The thing I’m obsessed with telling people about is this Air Force colonel from the fifties or the sixties, his name was John Boyd, he invented this idea called the UDA loop, OODA, I believe. It’s observe, orient, decide, act, just like the four stages you go through and figuring out like, oh, I see something. I think about it. I decide how I’m going to adjust to that. I implement the adjustment. And the faster this loop happens, the more control you have over the system and the better you can iterate. I think a great example of this outside software, oddly enough, is whiskey. I like bourbon a lot. And it turns out that to make good bourbon takes 5, 7, 10 years. And so you don’t get a lot of opportunity to iterate. And there are some people who are doing a really controversial thing, which is they’re using technology to rapidly age spirits.

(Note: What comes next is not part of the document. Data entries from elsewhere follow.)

/-- READ FEEDER and READ TABLE at the ends of their ranges, and a LOST link. -/
theorem test_witness_reads :
    recordCount .bands = 1 ∧ recordCount .shedOrder = 16 ∧ running.held = false
      ∧ (running.link .l1).lost = false
      ∧ (let s : State := { running with links := { running.links with l1 := { running.links.l1 with lost := true } } }
         (s.link .l1).lost = true) := by decide

/-- Tables at the ends of their ranges, and beside them; and what the live state of an owner allows. -/
theorem test_witness_loads :
    (tableFrom .channels [[5, 220], [0, 0], [0, 0], [0, 0], [7, 208, 255]]).isSome = true
      ∧ tableFrom .channels [[5, 221], [0, 0], [0, 0], [0, 0], [7, 208, 255]] = none
      ∧ tableFrom .channels [[5, 220], [0, 0], [0, 0], [0, 0], [7, 208, 0]] = none
      ∧ tableFrom .thresholds [] = none
      ∧ tableFrom .thresholds (tableBytes (.thresholds .default)) = some (.thresholds .default)
      ∧ tableFrom .feeders (tableBytes (.feeders feedersDefault)) = some (.feeders feedersDefault)
      ∧ (sawIn .run).liveStateAllows (.saw .default) = true ∧ (sawIn .star).liveStateAllows (.saw .default) = false
      ∧ (feederIn .on).liveStateAllows (.feeders feedersDefault) = false
      ∧ (feederIn .locked).liveStateAllows (.feeders feedersDefault) = true := by decide +kernel

end Sys2Proof.Tests
end

namespace Sys2Proof.Machine

/-! ### The TRIP latch (R16, R17)

Each operation on the latch has an equation per case; how its command runs is the command's effect on the state it finds,
since no reset is held. -/

/-- R16: setting the latch announces TRIP on every link only where the latch was clear. -/
theorem setTrip_eq (s : State) :
    s.setTrip =
      { s with
        reg := { s.reg with tripLatch := true }
        links := if s.reg.tripLatch then s.links else (s.addNotices [.l1, .l2, .l3] .trip).links } := by
  cases hlatch : s.reg.tripLatch with
  | true =>
    have latched : { s.reg with tripLatch := true } = s.reg := by rw [← hlatch]
    simp [State.setTrip, hlatch, latched]
  | false =>
    rw [State.setTrip, hlatch]
    rfl

/-- R5, R16: the expiry of a running trip timing takes place at the timing's own moment, leaves it complete and sets the
latch. -/
theorem expireTrip_of_running {s : State} {since : Nat} (h : s.reg.trip = .running since) :
    s.expireTrip =
      State.setTrip
        { s with
          now := max s.now ((since + 10 * s.reg.inForce.tripDelay) * 10000)
          reg := { s.reg with trip := .complete since } } := by
  simp [State.expireTrip, h, Timing.start?, Timing.expire, State.expireAt, State.reachTick, State.reach,
    Config.microsPerTick, Nat.mul_comm 10]

theorem exec_tripTimingExpiry {s : State} (h : s.held = false) : exec .tripTimingExpiry s = .next s.expireTrip :=
  whenReleased_running h

/-! ### ACK TRIP by its conditions (R17) -/

theorem ackTrip_of_other_link (s : State) {l : Link} (h : l ≠ .l1) : s.ackTrip l = (s, .notYourField) := if_pos h

theorem ackTrip_in_runaway {s : State} (h : s.reg.station = .runaway) : s.ackTrip .l1 = (s, .wrongState) := by
  simp [State.ackTrip, h]

theorem ackTrip_of_clear {s : State} (hst : s.reg.station ≠ .runaway) (h : s.reg.tripLatch = false) :
    s.ackTrip .l1 = (s, .ok) := by
  simp [State.ackTrip, hst, h]

theorem ackTrip_of_latched {s : State} (hst : s.reg.station ≠ .runaway) (h : s.reg.tripLatch = true) :
    s.ackTrip .l1 =
      ({ s with
          reg :=
            { s.reg with
              tripLatch := false
              trip := if s.tripCondition then .running s.clock else .stopped } }, .ok) := by
  simp [State.ackTrip, hst, h]

/-- The order is taken on its arrival, and its link is answered with the status that it earns there. -/
theorem exec_ackTrip {s t : State} {l : Link} {st : Status} (h : s.held = false)
    (hack : (s.arrive (.ackTrip l)).ackTrip l = (t, st)) : exec (.ackTrip l) s = .next (t.answer l 0x10 st) := by
  calc exec (.ackTrip l) s
      = .next ((((s.arrive (.ackTrip l)).ackTrip l).1).answer l 0x10 ((s.arrive (.ackTrip l)).ackTrip l).2) :=
        whenReleased_arrive_running (effect := fun u => (u.ackTrip l).1.answer l 0x10 (u.ackTrip l).2) h
    _ = .next (t.answer l 0x10 st) := by rw [hack]

/-- Settles O22: the expiry by `setTrip_eq`, and the order by the four cases of R17. -/
theorem tripLatchAndItsOrder : Obligations.TripLatchAndItsOrder := by
  intro s held
  refine ⟨?expiry, ?otherLink, ?inRunaway, ?clear, ?latched⟩
  case expiry =>
    intro since running
    rw [exec_tripTimingExpiry held, expireTrip_of_running running, setTrip_eq]
    rfl
  case otherLink => exact fun l other => exec_ackTrip held (ackTrip_of_other_link _ other)
  case inRunaway => exact fun runaway => exec_ackTrip held (ackTrip_in_runaway runaway)
  case clear => exact fun station clear => exec_ackTrip held (ackTrip_of_clear station clear)
  case latched => exact fun station latched => exec_ackTrip held (ackTrip_of_latched station latched)

end Sys2Proof.Machine

namespace Sys2Proof.Machine

/-! ### The split of READ CLAIM (R58)

A band is given out along a list of claims in ascending order. What the claims of a list receive together is the lesser of
what they have committed and the band, so what has been given and what has been committed leave the same remainder. -/

/-- What claim n receives of a band that is given out along a list of claims: the lesser of its committed amount and what
the claims before it have left. -/
def State.bandShare (s : State) (band : Nat) (ns : List (Fin 24)) (n : Fin 24) : Nat :=
  min (s.claim n).committed (band - s.committedOf (ns.filter fun m => m.val < n.val))

/-- The own portion of a claim is its share of its group's band. -/
theorem ownPortion_eq_bandShare (s : State) (n : Fin 24) :
    s.ownPortion n = s.bandShare (s.ownBand (groupOf n)) (groupOf n).claims n := rfl

@[simp] theorem committedOf_nil (s : State) : s.committedOf [] = 0 := rfl

@[simp] theorem committedOf_cons (s : State) (n : Fin 24) (ns : List (Fin 24)) :
    s.committedOf (n :: ns) = (s.claim n).committed + s.committedOf ns := by simp [State.committedOf]

/-- The first claim of an ascending list finds the whole band. -/
theorem bandShare_head (s : State) (band : Nat) {n : Fin 24} {ns : List (Fin 24)} (first : ∀ m ∈ ns, n < m) :
    s.bandShare band (n :: ns) n = min (s.claim n).committed band := by
  have noneBefore : ((n :: ns).filter fun m => m.val < n.val) = [] := by
    simpa using fun m hm => (first m hm).le
  rw [State.bandShare, noneBefore, committedOf_nil, Nat.sub_zero]

/-- A later claim of an ascending list finds what the first one has left. -/
theorem bandShare_tail (s : State) (band : Nat) {n m : Fin 24} (ns : List (Fin 24)) (later : n < m) :
    s.bandShare band (n :: ns) m = s.bandShare (band - (s.claim n).committed) ns m := by
  simp [State.bandShare, later, Nat.sub_add_eq]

And some people call this sacrilege and it’s never going to be quite as good as doing it the hard way. But on the other hand, it lets you taste it in a month and be like, I think I’m going to change this and they’re going to get 12 iterations in the time someone else might get one. And I just think this sort of process turns out to matter a lot in software too, of being able to rapidly iterate on what you’re doing and get feedback either on the quality of the trading or for that matter on the quality of the performance. One of the things I really care about a lot is building systems that let me really quickly evaluate the performance of a system. There’s a huge difference between, I think this is going to be faster. I did a profile, I know this is a hotspot. I’ve made it better. Okay, I’ll run it in prod for a couple days and okay, I’ve made this change. I think it’s going to be better. I’m going to run it on this really realistic testbed. I know in 10 minutes if it’s better and I can change it and I can try it again.

53:51

Ron

Yeah, iteration speed matters kind of almost everywhere you are. And I really like your point about this kind of performance analysis mattering for trading systems and also mattering for systems with human interaction. And actually I feel like the performance mindset isn’t really so different. You look at someone who’s really good at thinking hard about and optimizing the performance of stuff in the browser. There’s a very different instruction set and oh my God, is that a weird and complicated virtual machine. But a lot of the same intuitions and habits of mind and that focus on being really interested in details that are really boring. All of that really matters a lot. You really have to care about all the kind of gory details of the guts of these things to do a really good job of digging in.

54:30

Andrew

And this is why I kind of wonder if there’s just a mindset that can’t be trained. You have to just look at this and go, what the hell are you talking about, Ron, this isn’t boring. I get why you say that, but I just look at this stuff and go like, you don’t have to pay me to look at this. Sorry, I take that back. You do have to pay me to look at this. I would not do this for free. I promise.

54:49

Ron

Boring in quotes. I love this stuff too, and totally understand why it is, but it is from the outside. It’s a little hard to explain to your friends and family why you like this stuff. They’re like, you can’t even explain in words out loud, what are the details that are going on. People will fall asleep.

55:00

Andrew

Do you know my dad once sat me down in college and said, are you sure you want to do this CSS thing and not go into something where you can find a job? Like being a lawyer? I’m the only person who disappointed his parents by not becoming an English major.

55:12

Ron

Well, maybe that’s a good point to end it on. Thanks so much for joining me. This has been great.

55:16

Andrew

Thanks for having me on. This was a really good talk.